TASK ITEM
Find the lines below that contain "field" and tally them. Return only the total.

>>>>>

/-! ### `advancePc` -/

@[simp] theorem advancePc_v (s : State) : s.advancePc.v = s.v := rfl
@[simp] theorem advancePc_i (s : State) : s.advancePc.i = s.i := rfl
@[simp] theorem advancePc_pc (s : State) : s.advancePc.pc = s.pc + 2#16 := rfl
@[simp] theorem advancePc_sp (s : State) : s.advancePc.sp = s.sp := rfl
@[simp] theorem advancePc_stack (s : State) : s.advancePc.stack = s.stack := rfl
@[simp] theorem advancePc_dt (s : State) : s.advancePc.dt = s.dt := rfl
@[simp] theorem advancePc_st (s : State) : s.advancePc.st = s.st := rfl
@[simp] theorem advancePc_mem (s : State) : s.advancePc.mem = s.mem := rfl
@[simp] theorem advancePc_fb (s : State) : s.advancePc.fb = s.fb := rfl
@[simp] theorem advancePc_keys (s : State) : s.advancePc.keys = s.keys := rfl
@[simp] theorem advancePc_fault (s : State) : s.advancePc.fault = s.fault := rfl
@[simp] theorem advancePc_draws (s : State) : s.advancePc.draws = s.draws := rfl

/-! ### `keySet` -/

@[simp] theorem keySet_v (s : State) (k : Key) (b : Bool) : (s.keySet k b).v = s.v := rfl
@[simp] theorem keySet_i (s : State) (k : Key) (b : Bool) : (s.keySet k b).i = s.i := rfl
@[simp] theorem keySet_pc (s : State) (k : Key) (b : Bool) : (s.keySet k b).pc = s.pc := rfl
@[simp] theorem keySet_sp (s : State) (k : Key) (b : Bool) : (s.keySet k b).sp = s.sp := rfl
@[simp] theorem keySet_stack (s : State) (k : Key) (b : Bool) : (s.keySet k b).stack = s.stack := rfl
@[simp] theorem keySet_dt (s : State) (k : Key) (b : Bool) : (s.keySet k b).dt = s.dt := rfl
@[simp] theorem keySet_st (s : State) (k : Key) (b : Bool) : (s.keySet k b).st = s.st := rfl
@[simp] theorem keySet_mem (s : State) (k : Key) (b : Bool) : (s.keySet k b).mem = s.mem := rfl
@[simp] theorem keySet_fb (s : State) (k : Key) (b : Bool) : (s.keySet k b).fb = s.fb := rfl
@[simp] theorem keySet_keys (s : State) (k : Key) (b : Bool) : (s.keySet k b).keys = s.keys.set k.val b := rfl
@[simp] theorem keySet_fault (s : State) (k : Key) (b : Bool) : (s.keySet k b).fault = s.fault := rfl
@[simp] theorem keySet_draws (s : State) (k : Key) (b : Bool) : (s.keySet k b).draws = s.draws := rfl

/-! ### `writeBytes`: only memory -/

theorem writeBytes_eq (s : State) (base : Nat) (bs : List Byte) :
    s.writeBytes base bs = { s with mem := (s.writeBytes base bs).mem } := by
  induction bs generalizing s base with
  | nil => rfl
  | cons b bs ih => rw [writeBytes, ih]; rfl


@[simp] theorem writeBytes_v (s : State) (n : Nat) (bs : List Byte) : (s.writeBytes n bs).v = s.v := by
  rw [writeBytes_eq]
@[simp] theorem writeBytes_i (s : State) (n : Nat) (bs : List Byte) : (s.writeBytes n bs).i = s.i := by
  rw [writeBytes_eq]
@[simp] theorem writeBytes_pc (s : State) (n : Nat) (bs : List Byte) : (s.writeBytes n bs).pc = s.pc := by
  rw [writeBytes_eq]
@[simp] theorem writeBytes_sp (s : State) (n : Nat) (bs : List Byte) : (s.writeBytes n bs).sp = s.sp := by
  rw [writeBytes_eq]
@[simp] theorem writeBytes_stack (s : State) (n : Nat) (bs : List Byte) : (s.writeBytes n bs).stack = s.stack := by
  rw [writeBytes_eq]
@[simp] theorem writeBytes_dt (s : State) (n : Nat) (bs : List Byte) : (s.writeBytes n bs).dt = s.dt := by
  rw [writeBytes_eq]
@[simp] theorem writeBytes_st (s : State) (n : Nat) (bs : List Byte) : (s.writeBytes n bs).st = s.st := by
  rw [writeBytes_eq]
@[simp] theorem writeBytes_fb (s : State) (n : Nat) (bs : List Byte) : (s.writeBytes n bs).fb = s.fb := by
  rw [writeBytes_eq]
@[simp] theorem writeBytes_keys (s : State) (n : Nat) (bs : List Byte) : (s.writeBytes n bs).keys = s.keys := by
  rw [writeBytes_eq]
@[simp] theorem writeBytes_fault (s : State) (n : Nat) (bs : List Byte) : (s.writeBytes n bs).fault = s.fault := by
  rw [writeBytes_eq]
@[simp] theorem writeBytes_draws (s : State) (n : Nat) (bs : List Byte) : (s.writeBytes n bs).draws = s.draws := by
  rw [writeBytes_eq]

/-! ### Reads after writes -/

@[simp] theorem getV_setV_same (s : State) (x : Reg) (b : Byte) : (s.setV x b).getV x = b := by
  simp [getV]

theorem getV_setV (s : State) (x y : Reg) (b : Byte) : (s.setV x b).getV y = if y = x then b else s.getV y := by
  by_cases h : y = x
  · subst h; simp
  · have : x.val ≠ y.val := fun e => h (Fin.ext e.symm)
    simp [getV, Vector.getElem_set_ne _ _ this, h]

theorem getV_setV_ne (s : State) (x y : Reg) (b : Byte) (h : y ≠ x) : (s.setV x b).getV y = s.getV y := by
  rw [getV_setV, if_neg h]

theorem getV_setFlag (s : State) (y : Reg) (f : Bool) :
    (s.setFlag f).getV y = if y = 15 then flagByte f else s.getV y := getV_setV s 15 y _

theorem getV_writeResult (s : State) (x y : Reg) (r : Byte) (f : Bool) :
    (s.writeResult x r f).getV y = if y = 15 then flagByte f else if y = x then r else s.getV y := by
  rw [writeResult, getV_setFlag, getV_setV]

/-- Registers depend on the field `v` alone. -/
theorem getV_congr {s t : State} (h : t.v = s.v) (x : Reg) : t.getV x = s.getV x := by simp [getV, h]

/-- Memory bytes depend on the field `mem` alone. -/
theorem readByte_congr {s t : State} (h : t.mem = s.mem) (a : Addr) : t.readByte a = s.readByte a := by
  simp [readByte, h]

/-- Key levels depend on the field `keys` alone. -/
theorem isPressed_congr {s t : State} (h : t.keys = s.keys) (k : Key) : t.isPressed k = s.isPressed k := by
  simp [isPressed, h]

/-- Being faulted depends on the field `fault` alone. -/
theorem faulted_congr {s t : State} (h : t.fault = s.fault) : t.faulted = s.faulted := by simp [faulted, h]

theorem isPressed_keySet (s : State) (k j : Key) (b : Bool) :
    (s.keySet k b).isPressed j = if j = k then b else s.isPressed j := by
  by_cases h : j = k
  · subst h; simp [isPressed]
  · have : k.val ≠ j.val := fun e => h (Fin.ext e.symm)
    simp [isPressed, Vector.getElem_set_ne _ _ this, h]

end State
end Sys2Proof.Machine
end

<<<<<

OUTPUT OF THE EXERCISE
4